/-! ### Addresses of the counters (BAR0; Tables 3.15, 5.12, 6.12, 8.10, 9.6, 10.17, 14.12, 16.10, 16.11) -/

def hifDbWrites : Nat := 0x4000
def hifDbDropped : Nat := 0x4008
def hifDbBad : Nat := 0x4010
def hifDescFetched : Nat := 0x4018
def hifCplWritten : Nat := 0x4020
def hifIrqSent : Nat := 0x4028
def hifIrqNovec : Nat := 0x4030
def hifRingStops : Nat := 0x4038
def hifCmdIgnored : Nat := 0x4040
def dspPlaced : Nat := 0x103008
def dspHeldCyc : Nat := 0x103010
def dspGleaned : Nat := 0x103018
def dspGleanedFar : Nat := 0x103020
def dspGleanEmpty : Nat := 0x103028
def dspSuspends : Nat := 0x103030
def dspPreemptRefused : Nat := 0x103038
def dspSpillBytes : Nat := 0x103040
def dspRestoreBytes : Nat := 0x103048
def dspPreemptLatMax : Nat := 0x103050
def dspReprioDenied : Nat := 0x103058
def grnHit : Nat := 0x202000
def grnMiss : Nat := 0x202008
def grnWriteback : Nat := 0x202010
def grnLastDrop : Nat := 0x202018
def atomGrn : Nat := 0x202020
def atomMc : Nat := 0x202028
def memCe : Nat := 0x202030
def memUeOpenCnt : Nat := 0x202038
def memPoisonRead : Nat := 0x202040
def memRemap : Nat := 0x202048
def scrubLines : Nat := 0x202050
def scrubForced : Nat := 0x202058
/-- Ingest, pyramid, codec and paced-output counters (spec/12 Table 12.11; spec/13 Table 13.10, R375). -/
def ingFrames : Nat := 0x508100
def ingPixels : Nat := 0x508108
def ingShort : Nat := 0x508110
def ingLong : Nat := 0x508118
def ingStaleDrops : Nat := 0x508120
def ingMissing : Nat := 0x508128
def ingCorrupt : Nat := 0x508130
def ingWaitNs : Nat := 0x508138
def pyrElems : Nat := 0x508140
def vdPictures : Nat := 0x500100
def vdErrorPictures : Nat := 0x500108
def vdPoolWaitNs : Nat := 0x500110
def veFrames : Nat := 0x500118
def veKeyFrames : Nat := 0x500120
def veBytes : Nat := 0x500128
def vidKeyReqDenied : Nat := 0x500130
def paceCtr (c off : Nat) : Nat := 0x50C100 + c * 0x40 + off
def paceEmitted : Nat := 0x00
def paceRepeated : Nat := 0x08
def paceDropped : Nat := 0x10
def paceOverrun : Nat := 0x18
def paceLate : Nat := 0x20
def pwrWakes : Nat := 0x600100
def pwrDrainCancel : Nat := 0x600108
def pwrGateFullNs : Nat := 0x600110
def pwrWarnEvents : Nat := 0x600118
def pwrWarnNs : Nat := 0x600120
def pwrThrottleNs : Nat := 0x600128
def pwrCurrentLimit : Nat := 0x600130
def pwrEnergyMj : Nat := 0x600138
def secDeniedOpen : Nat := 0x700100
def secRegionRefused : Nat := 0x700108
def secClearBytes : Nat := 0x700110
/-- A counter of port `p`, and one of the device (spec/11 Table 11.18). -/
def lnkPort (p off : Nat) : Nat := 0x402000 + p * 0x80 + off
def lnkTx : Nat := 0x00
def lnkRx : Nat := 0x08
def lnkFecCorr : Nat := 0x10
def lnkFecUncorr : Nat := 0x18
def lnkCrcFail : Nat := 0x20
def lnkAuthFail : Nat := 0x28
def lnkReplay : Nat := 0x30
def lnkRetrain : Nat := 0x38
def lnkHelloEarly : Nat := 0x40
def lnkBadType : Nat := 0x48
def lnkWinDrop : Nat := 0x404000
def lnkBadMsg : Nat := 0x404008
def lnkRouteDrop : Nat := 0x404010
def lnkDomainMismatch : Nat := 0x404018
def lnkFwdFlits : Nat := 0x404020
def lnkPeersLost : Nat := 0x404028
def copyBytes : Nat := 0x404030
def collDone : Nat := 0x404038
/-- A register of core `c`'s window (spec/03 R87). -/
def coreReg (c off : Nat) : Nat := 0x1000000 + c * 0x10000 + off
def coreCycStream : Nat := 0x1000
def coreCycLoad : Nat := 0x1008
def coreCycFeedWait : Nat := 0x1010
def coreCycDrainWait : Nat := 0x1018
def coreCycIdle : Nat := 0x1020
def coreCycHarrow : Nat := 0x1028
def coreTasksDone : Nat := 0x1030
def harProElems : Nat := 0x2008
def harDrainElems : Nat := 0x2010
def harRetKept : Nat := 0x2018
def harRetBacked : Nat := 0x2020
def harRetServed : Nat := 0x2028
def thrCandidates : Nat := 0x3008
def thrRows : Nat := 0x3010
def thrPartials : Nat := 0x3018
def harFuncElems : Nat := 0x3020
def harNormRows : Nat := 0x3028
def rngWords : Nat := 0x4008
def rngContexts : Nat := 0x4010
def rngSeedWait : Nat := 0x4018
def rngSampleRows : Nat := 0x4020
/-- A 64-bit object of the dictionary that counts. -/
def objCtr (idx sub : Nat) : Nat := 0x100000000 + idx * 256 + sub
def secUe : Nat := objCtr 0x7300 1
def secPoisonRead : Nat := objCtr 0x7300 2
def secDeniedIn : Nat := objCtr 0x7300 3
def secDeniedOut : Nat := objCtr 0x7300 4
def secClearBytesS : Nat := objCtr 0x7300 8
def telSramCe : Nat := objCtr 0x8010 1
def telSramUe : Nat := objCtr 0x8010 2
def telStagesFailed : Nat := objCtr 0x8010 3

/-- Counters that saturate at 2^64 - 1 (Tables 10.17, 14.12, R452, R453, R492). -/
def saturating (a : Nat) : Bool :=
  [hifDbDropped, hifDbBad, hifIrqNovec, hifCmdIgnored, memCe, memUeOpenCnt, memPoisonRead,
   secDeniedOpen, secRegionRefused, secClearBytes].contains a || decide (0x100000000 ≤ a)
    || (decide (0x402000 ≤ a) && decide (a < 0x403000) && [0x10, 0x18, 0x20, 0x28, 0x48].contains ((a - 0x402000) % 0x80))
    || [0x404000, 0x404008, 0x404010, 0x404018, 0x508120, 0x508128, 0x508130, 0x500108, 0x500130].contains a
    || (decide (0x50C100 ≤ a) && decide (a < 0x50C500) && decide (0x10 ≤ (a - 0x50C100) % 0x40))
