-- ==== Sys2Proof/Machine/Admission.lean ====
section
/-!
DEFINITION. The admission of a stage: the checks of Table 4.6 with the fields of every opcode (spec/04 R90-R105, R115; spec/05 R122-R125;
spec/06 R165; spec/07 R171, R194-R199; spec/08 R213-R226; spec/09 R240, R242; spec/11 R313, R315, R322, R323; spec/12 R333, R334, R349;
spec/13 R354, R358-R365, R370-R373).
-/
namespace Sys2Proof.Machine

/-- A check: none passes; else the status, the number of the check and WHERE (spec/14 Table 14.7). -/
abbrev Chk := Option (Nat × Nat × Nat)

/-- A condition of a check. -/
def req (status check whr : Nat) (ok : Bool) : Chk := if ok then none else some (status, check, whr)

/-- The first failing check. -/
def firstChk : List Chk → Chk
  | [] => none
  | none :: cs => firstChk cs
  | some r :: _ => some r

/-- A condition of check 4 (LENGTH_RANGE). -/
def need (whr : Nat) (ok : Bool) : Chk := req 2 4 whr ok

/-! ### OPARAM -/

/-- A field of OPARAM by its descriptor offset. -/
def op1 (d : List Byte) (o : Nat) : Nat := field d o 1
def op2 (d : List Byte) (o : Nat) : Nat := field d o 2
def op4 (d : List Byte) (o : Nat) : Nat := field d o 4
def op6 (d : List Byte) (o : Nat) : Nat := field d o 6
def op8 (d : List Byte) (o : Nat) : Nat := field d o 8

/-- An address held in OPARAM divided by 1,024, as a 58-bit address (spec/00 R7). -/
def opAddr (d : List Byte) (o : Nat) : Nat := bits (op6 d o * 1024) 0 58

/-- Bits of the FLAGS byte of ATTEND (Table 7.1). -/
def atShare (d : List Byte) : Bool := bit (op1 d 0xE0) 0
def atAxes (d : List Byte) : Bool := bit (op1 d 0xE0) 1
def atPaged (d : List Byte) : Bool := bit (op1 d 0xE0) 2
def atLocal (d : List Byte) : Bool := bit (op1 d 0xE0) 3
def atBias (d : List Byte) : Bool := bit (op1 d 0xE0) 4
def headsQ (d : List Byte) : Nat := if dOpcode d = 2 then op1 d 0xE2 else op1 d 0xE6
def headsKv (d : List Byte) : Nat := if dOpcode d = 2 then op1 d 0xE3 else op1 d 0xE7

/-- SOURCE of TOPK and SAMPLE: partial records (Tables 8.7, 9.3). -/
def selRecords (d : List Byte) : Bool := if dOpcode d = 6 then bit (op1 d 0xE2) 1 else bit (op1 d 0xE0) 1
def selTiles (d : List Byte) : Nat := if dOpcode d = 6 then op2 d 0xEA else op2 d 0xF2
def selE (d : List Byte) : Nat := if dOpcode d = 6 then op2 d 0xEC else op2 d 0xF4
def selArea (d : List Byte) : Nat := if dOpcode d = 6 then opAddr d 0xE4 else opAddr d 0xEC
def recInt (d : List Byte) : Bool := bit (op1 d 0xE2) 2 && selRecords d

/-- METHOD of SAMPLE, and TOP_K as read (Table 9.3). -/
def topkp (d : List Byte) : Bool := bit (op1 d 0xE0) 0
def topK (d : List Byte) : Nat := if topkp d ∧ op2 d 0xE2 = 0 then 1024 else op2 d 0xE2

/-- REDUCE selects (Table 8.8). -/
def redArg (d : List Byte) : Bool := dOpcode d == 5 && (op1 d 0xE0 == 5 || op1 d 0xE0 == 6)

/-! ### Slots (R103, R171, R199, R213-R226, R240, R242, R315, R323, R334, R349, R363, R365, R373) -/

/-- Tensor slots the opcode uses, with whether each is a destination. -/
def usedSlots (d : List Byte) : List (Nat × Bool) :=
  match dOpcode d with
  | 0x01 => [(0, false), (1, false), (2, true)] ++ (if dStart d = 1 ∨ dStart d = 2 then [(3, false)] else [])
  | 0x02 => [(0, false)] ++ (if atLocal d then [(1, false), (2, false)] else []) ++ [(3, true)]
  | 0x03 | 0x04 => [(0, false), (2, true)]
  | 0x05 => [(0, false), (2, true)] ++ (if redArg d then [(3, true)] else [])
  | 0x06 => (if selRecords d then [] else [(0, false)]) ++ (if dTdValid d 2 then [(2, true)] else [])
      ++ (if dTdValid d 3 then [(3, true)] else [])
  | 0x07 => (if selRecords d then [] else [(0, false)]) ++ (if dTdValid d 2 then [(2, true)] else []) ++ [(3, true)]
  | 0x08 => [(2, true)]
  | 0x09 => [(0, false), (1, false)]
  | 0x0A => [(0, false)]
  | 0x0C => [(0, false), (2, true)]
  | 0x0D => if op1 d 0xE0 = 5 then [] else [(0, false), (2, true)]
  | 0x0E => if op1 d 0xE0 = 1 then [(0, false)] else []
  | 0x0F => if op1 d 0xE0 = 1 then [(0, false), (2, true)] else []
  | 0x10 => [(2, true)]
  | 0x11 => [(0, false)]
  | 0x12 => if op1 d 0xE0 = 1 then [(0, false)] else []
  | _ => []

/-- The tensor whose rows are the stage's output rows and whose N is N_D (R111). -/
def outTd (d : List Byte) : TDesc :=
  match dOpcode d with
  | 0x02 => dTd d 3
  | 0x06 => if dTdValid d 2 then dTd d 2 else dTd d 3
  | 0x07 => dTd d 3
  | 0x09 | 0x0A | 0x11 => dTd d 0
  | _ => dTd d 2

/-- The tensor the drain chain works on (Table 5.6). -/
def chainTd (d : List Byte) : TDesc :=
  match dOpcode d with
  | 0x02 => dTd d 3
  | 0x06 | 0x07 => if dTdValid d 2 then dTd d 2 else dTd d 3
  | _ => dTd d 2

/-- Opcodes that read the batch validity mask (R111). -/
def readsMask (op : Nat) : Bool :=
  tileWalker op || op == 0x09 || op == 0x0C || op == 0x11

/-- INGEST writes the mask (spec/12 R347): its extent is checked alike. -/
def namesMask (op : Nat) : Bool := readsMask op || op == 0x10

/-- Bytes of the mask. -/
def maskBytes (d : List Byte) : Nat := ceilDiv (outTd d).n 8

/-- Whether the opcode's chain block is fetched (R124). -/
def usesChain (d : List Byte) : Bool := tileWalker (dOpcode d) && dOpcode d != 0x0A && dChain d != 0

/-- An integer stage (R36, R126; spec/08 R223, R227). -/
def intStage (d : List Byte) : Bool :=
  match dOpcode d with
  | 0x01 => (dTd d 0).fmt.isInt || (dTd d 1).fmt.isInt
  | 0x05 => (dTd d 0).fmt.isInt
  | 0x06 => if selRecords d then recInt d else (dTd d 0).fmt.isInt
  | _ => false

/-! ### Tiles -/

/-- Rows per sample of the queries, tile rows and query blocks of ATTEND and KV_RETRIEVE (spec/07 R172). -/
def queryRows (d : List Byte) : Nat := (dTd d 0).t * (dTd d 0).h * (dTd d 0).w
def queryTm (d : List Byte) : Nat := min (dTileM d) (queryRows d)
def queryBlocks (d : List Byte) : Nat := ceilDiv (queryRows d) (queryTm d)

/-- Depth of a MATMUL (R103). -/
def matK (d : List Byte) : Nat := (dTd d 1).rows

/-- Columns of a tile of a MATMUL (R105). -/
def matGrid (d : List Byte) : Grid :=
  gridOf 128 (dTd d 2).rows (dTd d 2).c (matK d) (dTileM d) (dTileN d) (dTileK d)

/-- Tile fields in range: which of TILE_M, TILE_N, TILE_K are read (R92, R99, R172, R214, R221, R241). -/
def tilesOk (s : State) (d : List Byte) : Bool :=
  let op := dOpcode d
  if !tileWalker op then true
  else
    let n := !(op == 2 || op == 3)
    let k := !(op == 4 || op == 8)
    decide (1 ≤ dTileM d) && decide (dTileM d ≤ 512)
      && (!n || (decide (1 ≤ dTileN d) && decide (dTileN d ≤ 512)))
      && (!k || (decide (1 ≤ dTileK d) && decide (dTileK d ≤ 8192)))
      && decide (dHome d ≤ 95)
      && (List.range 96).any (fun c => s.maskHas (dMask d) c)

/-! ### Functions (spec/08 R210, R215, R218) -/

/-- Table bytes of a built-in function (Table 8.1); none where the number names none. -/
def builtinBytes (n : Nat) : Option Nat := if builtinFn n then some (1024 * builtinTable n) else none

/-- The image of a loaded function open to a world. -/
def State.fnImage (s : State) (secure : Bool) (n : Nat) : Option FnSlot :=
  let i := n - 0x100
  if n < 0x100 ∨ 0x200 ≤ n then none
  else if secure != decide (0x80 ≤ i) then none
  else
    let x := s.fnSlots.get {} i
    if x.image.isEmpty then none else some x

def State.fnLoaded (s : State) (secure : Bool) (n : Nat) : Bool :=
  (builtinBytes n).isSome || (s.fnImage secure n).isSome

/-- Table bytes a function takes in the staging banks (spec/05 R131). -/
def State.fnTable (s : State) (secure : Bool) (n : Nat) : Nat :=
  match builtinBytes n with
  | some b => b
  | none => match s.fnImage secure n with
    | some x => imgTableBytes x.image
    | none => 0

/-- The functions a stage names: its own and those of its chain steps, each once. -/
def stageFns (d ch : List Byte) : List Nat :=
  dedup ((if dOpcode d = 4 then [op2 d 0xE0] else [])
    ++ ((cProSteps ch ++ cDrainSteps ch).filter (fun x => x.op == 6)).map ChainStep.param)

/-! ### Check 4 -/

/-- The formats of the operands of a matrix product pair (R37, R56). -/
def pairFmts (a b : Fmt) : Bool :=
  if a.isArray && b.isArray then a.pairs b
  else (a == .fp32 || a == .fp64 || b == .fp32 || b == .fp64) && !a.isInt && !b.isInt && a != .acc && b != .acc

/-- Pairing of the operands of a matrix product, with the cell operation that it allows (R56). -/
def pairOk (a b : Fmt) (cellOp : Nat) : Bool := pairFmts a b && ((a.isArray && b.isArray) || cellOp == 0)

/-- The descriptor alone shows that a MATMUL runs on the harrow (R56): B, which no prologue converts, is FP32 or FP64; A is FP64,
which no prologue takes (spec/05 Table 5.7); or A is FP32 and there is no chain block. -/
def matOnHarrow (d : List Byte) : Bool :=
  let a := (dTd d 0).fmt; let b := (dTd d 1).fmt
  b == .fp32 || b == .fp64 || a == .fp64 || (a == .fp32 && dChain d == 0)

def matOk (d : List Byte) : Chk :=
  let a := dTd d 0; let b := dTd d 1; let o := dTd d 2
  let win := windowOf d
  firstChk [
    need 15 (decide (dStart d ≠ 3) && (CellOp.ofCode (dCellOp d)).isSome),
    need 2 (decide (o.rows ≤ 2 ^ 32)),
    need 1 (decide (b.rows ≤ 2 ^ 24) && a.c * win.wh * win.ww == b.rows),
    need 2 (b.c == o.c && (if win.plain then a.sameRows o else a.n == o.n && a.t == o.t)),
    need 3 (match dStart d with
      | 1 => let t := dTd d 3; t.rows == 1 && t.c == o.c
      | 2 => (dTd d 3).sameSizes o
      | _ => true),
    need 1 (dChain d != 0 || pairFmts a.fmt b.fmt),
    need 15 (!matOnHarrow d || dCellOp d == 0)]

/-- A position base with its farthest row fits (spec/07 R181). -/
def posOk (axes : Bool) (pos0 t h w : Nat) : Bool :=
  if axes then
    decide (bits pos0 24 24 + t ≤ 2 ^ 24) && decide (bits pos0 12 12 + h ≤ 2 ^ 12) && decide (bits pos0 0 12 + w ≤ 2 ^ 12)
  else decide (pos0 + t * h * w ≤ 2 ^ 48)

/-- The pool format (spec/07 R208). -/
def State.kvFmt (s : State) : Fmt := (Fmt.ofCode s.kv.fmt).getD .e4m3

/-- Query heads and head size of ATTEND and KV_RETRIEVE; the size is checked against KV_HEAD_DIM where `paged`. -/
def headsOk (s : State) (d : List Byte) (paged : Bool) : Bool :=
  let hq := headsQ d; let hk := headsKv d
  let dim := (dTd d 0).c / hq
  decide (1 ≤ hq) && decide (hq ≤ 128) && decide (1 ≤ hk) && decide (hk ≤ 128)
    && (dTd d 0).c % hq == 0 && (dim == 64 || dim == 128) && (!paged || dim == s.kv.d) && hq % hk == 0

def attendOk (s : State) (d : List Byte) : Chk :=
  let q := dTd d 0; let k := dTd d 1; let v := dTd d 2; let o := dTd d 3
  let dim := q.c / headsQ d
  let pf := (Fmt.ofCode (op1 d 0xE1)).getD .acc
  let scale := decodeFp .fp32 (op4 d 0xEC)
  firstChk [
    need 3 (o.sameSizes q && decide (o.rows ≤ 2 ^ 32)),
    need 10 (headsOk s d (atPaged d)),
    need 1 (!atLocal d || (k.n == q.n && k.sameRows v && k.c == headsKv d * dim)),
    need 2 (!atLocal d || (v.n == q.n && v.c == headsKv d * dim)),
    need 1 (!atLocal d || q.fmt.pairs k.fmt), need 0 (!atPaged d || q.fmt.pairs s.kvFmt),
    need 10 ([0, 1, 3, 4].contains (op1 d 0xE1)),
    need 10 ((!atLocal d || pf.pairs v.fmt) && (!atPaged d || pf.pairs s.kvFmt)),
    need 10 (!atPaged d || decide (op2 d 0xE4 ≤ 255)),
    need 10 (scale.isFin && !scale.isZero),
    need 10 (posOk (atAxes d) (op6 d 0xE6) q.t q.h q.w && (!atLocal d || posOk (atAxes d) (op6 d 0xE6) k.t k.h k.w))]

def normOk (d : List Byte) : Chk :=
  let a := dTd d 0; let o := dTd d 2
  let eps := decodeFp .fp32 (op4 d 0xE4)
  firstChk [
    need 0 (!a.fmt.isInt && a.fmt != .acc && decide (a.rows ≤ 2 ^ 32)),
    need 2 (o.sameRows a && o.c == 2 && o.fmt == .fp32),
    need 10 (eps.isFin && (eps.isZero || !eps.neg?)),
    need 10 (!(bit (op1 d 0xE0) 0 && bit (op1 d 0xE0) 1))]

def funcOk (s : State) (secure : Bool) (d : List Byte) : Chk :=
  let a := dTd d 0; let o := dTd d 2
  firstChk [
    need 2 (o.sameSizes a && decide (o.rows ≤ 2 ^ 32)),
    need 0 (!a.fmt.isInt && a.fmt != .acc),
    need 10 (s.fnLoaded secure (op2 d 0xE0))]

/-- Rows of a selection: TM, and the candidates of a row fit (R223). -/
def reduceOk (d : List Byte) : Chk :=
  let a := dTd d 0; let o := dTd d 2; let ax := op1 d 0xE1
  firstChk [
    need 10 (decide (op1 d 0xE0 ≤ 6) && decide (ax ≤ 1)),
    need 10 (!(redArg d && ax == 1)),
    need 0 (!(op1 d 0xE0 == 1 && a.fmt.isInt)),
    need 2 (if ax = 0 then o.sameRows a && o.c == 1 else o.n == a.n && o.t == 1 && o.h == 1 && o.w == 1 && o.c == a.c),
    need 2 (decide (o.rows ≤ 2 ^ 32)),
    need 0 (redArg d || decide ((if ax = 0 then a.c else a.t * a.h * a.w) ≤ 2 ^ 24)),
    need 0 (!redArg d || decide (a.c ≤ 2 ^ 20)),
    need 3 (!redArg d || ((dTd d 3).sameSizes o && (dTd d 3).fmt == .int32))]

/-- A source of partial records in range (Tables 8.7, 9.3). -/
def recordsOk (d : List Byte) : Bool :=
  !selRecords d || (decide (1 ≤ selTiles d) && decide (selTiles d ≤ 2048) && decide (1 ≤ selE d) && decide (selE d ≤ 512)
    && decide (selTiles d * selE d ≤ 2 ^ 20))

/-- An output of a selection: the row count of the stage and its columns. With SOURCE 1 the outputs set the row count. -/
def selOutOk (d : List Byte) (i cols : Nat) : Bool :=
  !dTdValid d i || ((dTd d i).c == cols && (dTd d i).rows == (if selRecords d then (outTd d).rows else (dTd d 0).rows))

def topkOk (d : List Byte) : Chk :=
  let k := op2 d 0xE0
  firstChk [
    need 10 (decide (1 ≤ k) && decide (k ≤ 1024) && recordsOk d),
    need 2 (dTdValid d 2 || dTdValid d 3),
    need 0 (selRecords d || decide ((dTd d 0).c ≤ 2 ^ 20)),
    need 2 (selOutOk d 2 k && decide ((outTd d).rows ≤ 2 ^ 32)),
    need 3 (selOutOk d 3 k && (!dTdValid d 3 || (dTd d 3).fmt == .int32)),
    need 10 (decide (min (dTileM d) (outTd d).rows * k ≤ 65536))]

++++++++++

- _PROBLEM TO SOLVE_
Please make an exact copy of the lines above from the line with "def req (status" through the line with "r :: _ => some r", both ends included.

- _WRITTEN SOLUTION_
def req (status check whr : Nat) (ok : Bool) : Chk := if ok then none else some (status, check, whr)

/-- The first failing check. -/
def firstChk : List Chk → Chk
  | [] => none
  | none :: cs => firstChk cs
  | some r :: _ => some r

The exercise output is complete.